---- MATERIAL PROVIDED

-- ==== Sys2Proof/Laws/CanonOperands.lean ====
section
/-!
SUPPORT. The operations of Machine/Operands.lean keep the canonical form.
-/

set_option linter.unusedTactic false
set_option linter.unreachableTactic false

namespace Sys2Proof.Machine

theorem setShadow_canon {b : Blk} (hC : Canon b) (i : Init) (pg : Nat) (x : Option Shadow) :
    Canon (setShadow i pg x b) := by
  unfold setShadow; try lift_lets -merge
  repeat' first
    | with_reducible assumption
    | (intro y; apply canon_cut (x := y); subst y; rotate_left; clear_value y)
    | (intro y; first | apply canon_cutP (x := y) | apply canon_cutB1 (x := y) | apply canon_cutBN (x := y) | apply canon_cutBX (x := y) | apply canon_cutBS (x := y) | apply canon_cutBW (x := y)); (subst y; rotate_left; clear_value y)
    | (intro y; clear_value y)
    | intro y
    | (with_reducible apply Canon.regs; with_reducible assumption)
    | (with_reducible apply Canon.mem; with_reducible assumption)
    | (with_reducible apply Canon.regs)
    | (with_reducible apply Canon.mem)
    | (apply canon_fst; with_reducible assumption)
    | (apply canon_snd; with_reducible assumption)
    | with_reducible apply canon_ite
    | split
    | dsimp only
    | with_reducible apply canon_mk

theorem dropShadow_canon {b : Blk} (hC : Canon b) (i : Init) (pg : Nat) :
    Canon (dropShadow i pg b) := by
  unfold dropShadow; try lift_lets -merge
  repeat' first
    | with_reducible assumption
    | (intro y; apply canon_cut (x := y); subst y; rotate_left; clear_value y)
    | (intro y; first | apply canon_cutP (x := y) | apply canon_cutB1 (x := y) | apply canon_cutBN (x := y) | apply canon_cutBX (x := y) | apply canon_cutBS (x := y) | apply canon_cutBW (x := y)); (subst y; rotate_left; clear_value y)
    | (intro y; clear_value y)
    | intro y
    | with_reducible apply setShadow_canon
    | (with_reducible apply Canon.regs; with_reducible assumption)
    | (with_reducible apply Canon.mem; with_reducible assumption)
    | (with_reducible apply Canon.regs)
    | (with_reducible apply Canon.mem)
    | (apply canon_fst; with_reducible assumption)
    | (apply canon_snd; with_reducible assumption)
    | with_reducible apply canon_ite
    | split
    | dsimp only
    | with_reducible apply canon_mk

theorem touchPage_canon {b : Blk} (hC : Canon b) (i : Init) (pg : Nat) :
    Canon (touchPage i pg b) := by
  unfold touchPage; try lift_lets -merge
  repeat' first
    | with_reducible assumption
    | (intro y; apply canon_cut (x := y); subst y; rotate_left; clear_value y)
    | (intro y; first | apply canon_cutP (x := y) | apply canon_cutB1 (x := y) | apply canon_cutBN (x := y) | apply canon_cutBX (x := y) | apply canon_cutBS (x := y) | apply canon_cutBW (x := y)); (subst y; rotate_left; clear_value y)
    | (intro y; clear_value y)
    | intro y
    | with_reducible apply dropShadow_canon
    | with_reducible apply setLock_canon
    | (with_reducible apply Canon.regs; with_reducible assumption)
    | (with_reducible apply Canon.mem; with_reducible assumption)
    | (with_reducible apply Canon.regs)
    | (with_reducible apply Canon.mem)
    | (apply canon_fst; with_reducible assumption)
    | (apply canon_snd; with_reducible assumption)
    | with_reducible apply canon_ite
    | split
    | dsimp only
    | with_reducible apply canon_mk

theorem calTouch_canon {b : Blk} (hC : Canon b) (pg : Nat) (r : RegRow) (old : Word) (new : Word) :
    Canon (calTouch pg r old new b) := by
  unfold calTouch; try lift_lets -merge
  repeat' first
    | with_reducible assumption
    | (intro y; apply canon_cut (x := y); subst y; rotate_left; clear_value y)
    | (intro y; first | apply canon_cutP (x := y) | apply canon_cutB1 (x := y) | apply canon_cutBN (x := y) | apply canon_cutBX (x := y) | apply canon_cutBS (x := y) | apply canon_cutBW (x := y)); (subst y; rotate_left; clear_value y)
    | (intro y; clear_value y)
    | intro y
    | with_reducible apply wrB_canon
    | (with_reducible apply Canon.regs; with_reducible assumption)
    | (with_reducible apply Canon.mem; with_reducible assumption)
    | (with_reducible apply Canon.regs)
    | (with_reducible apply Canon.mem)
    | (apply canon_fst; with_reducible assumption)
    | (apply canon_snd; with_reducible assumption)
    | with_reducible apply canon_ite
    | split
    | dsimp only
    | with_reducible apply canon_mk

theorem storeWord_canon {b : Blk} (hC : Canon b) (i : Init) (unl : Bool) (pg : Nat) (off : Nat) (v : Word) :
    Canon (storeWord b i unl pg off v).blk := by
  unfold storeWord; try lift_lets -merge
  repeat' first
    | with_reducible assumption
    | (intro y; apply canon_cut (x := y); subst y; rotate_left; clear_value y)
    | (intro y; first | apply canon_cutP (x := y) | apply canon_cutB1 (x := y) | apply canon_cutBN (x := y) | apply canon_cutBX (x := y) | apply canon_cutBS (x := y) | apply canon_cutBW (x := y)); (subst y; rotate_left; clear_value y)
    | (intro y; clear_value y)
    | intro y
    | with_reducible apply answer_canon
    | with_reducible apply touchPage_canon
    | with_reducible apply raise_canon
    | with_reducible apply reject_canon
    | with_reducible apply calTouch_canon
    | with_reducible apply setWord_canon
    | (with_reducible apply Canon.regs; with_reducible assumption)
    | (with_reducible apply Canon.mem; with_reducible assumption)
    | (with_reducible apply Canon.regs)
    | (with_reducible apply Canon.mem)
    | (apply canon_fst; with_reducible assumption)
    | (apply canon_snd; with_reducible assumption)
    | with_reducible apply canon_ite
    | split
    | dsimp only
    | with_reducible apply canon_mk

theorem writeNow_canon {b : Blk} (hC : Canon b) (i : Init) (unl : Bool) (a : Nat) (v : Word) (act : Nat → Blk → Blk) (hf_act : ∀ x0 y, Canon y → Canon (act x0 y)) :
    Canon (writeNow i unl a v act b) := by
  unfold writeNow; try lift_lets -merge
  repeat' first
    | with_reducible assumption
    | (intro y; apply canon_cut (x := y); subst y; rotate_left; clear_value y)
    | (intro y; first | apply canon_cutP (x := y) | apply canon_cutB1 (x := y) | apply canon_cutBN (x := y) | apply canon_cutBX (x := y) | apply canon_cutBS (x := y) | apply canon_cutBW (x := y)); (subst y; rotate_left; clear_value y)
    | (intro y; clear_value y)
    | intro y
    | with_reducible apply storeWord_canon
    | with_reducible apply hf_act
    | (with_reducible apply Canon.regs; with_reducible assumption)
    | (with_reducible apply Canon.mem; with_reducible assumption)
    | (with_reducible apply Canon.regs)
    | (with_reducible apply Canon.mem)
    | (apply canon_fst; with_reducible assumption)
    | (apply canon_snd; with_reducible assumption)
    | with_reducible apply canon_ite
    | split
    | dsimp only
    | with_reducible apply canon_mk

theorem writeLate_canon {b : Blk} (hC : Canon b) (i : Init) (unl : Bool) (a : Nat) (v : Word) (same : Nat := 0) (rsp : Option (Nat × Nat × Nat) := none) :
    Canon (writeLate i unl a v b same rsp) := by
  unfold writeLate; try lift_lets -merge
  repeat' first
    | with_reducible assumption
    | (intro y; apply canon_cut (x := y); subst y; rotate_left; clear_value y)
    | (intro y; first | apply canon_cutP (x := y) | apply canon_cutB1 (x := y) | apply canon_cutBN (x := y) | apply canon_cutBX (x := y) | apply canon_cutBS (x := y) | apply canon_cutBW (x := y)); (subst y; rotate_left; clear_value y)
    | (intro y; clear_value y)
    | intro y
    | with_reducible apply storeWord_canon
    | with_reducible apply touchPage_canon
    | with_reducible apply incWrap_canon
    | with_reducible apply toPartner_canon
    | with_reducible apply emit_canon
    | with_reducible apply setRed_canon
    | (with_reducible apply Canon.regs; with_reducible assumption)
    | (with_reducible apply Canon.mem; with_reducible assumption)
    | (with_reducible apply Canon.regs)
    | (with_reducible apply Canon.mem)
    | (apply canon_fst; with_reducible assumption)
    | (apply canon_snd; with_reducible assumption)
    | with_reducible apply canon_ite
    | split
    | dsimp only
    | with_reducible apply canon_mk

theorem writeAct_canon {b : Blk} (hC : Canon b) (i : Init) (unl : Bool) (a : Nat) (v : Word) (act : Nat → Blk → Blk) (hf_act : ∀ x0 y, Canon y → Canon (act x0 y)) :
    Canon (writeAct i unl a v act b) := by
  unfold writeAct; try lift_lets -merge
  repeat' first
    | with_reducible assumption
    | (intro y; apply canon_cut (x := y); subst y; rotate_left; clear_value y)
    | (intro y; first | apply canon_cutP (x := y) | apply canon_cutB1 (x := y) | apply canon_cutBN (x := y) | apply canon_cutBX (x := y) | apply canon_cutBS (x := y) | apply canon_cutBW (x := y)); (subst y; rotate_left; clear_value y)
    | (intro y; clear_value y)
    | intro y
    | with_reducible apply writeLate_canon
    | with_reducible apply writeNow_canon
    | with_reducible apply hf_act
    | (with_reducible apply Canon.regs; with_reducible assumption)
    | (with_reducible apply Canon.mem; with_reducible assumption)
    | (with_reducible apply Canon.regs)
    | (with_reducible apply Canon.mem)
    | (apply canon_fst; with_reducible assumption)
    | (apply canon_snd; with_reducible assumption)
    | with_reducible apply canon_ite
    | split
    | dsimp only
    | with_reducible apply canon_mk

end Sys2Proof.Machine
end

--------

**EXERCISE**
Only lines of the data holding the word "same" go in the answer. Please copy each of them.

**SOLUTION**
theorem writeLate_canon {b : Blk} (hC : Canon b) (i : Init) (unl : Bool) (a : Nat) (v : Word) (same : Nat := 0) (rsp : Option (Nat × Nat × Nat) := none) :
    Canon (writeLate i unl a v b same rsp) := by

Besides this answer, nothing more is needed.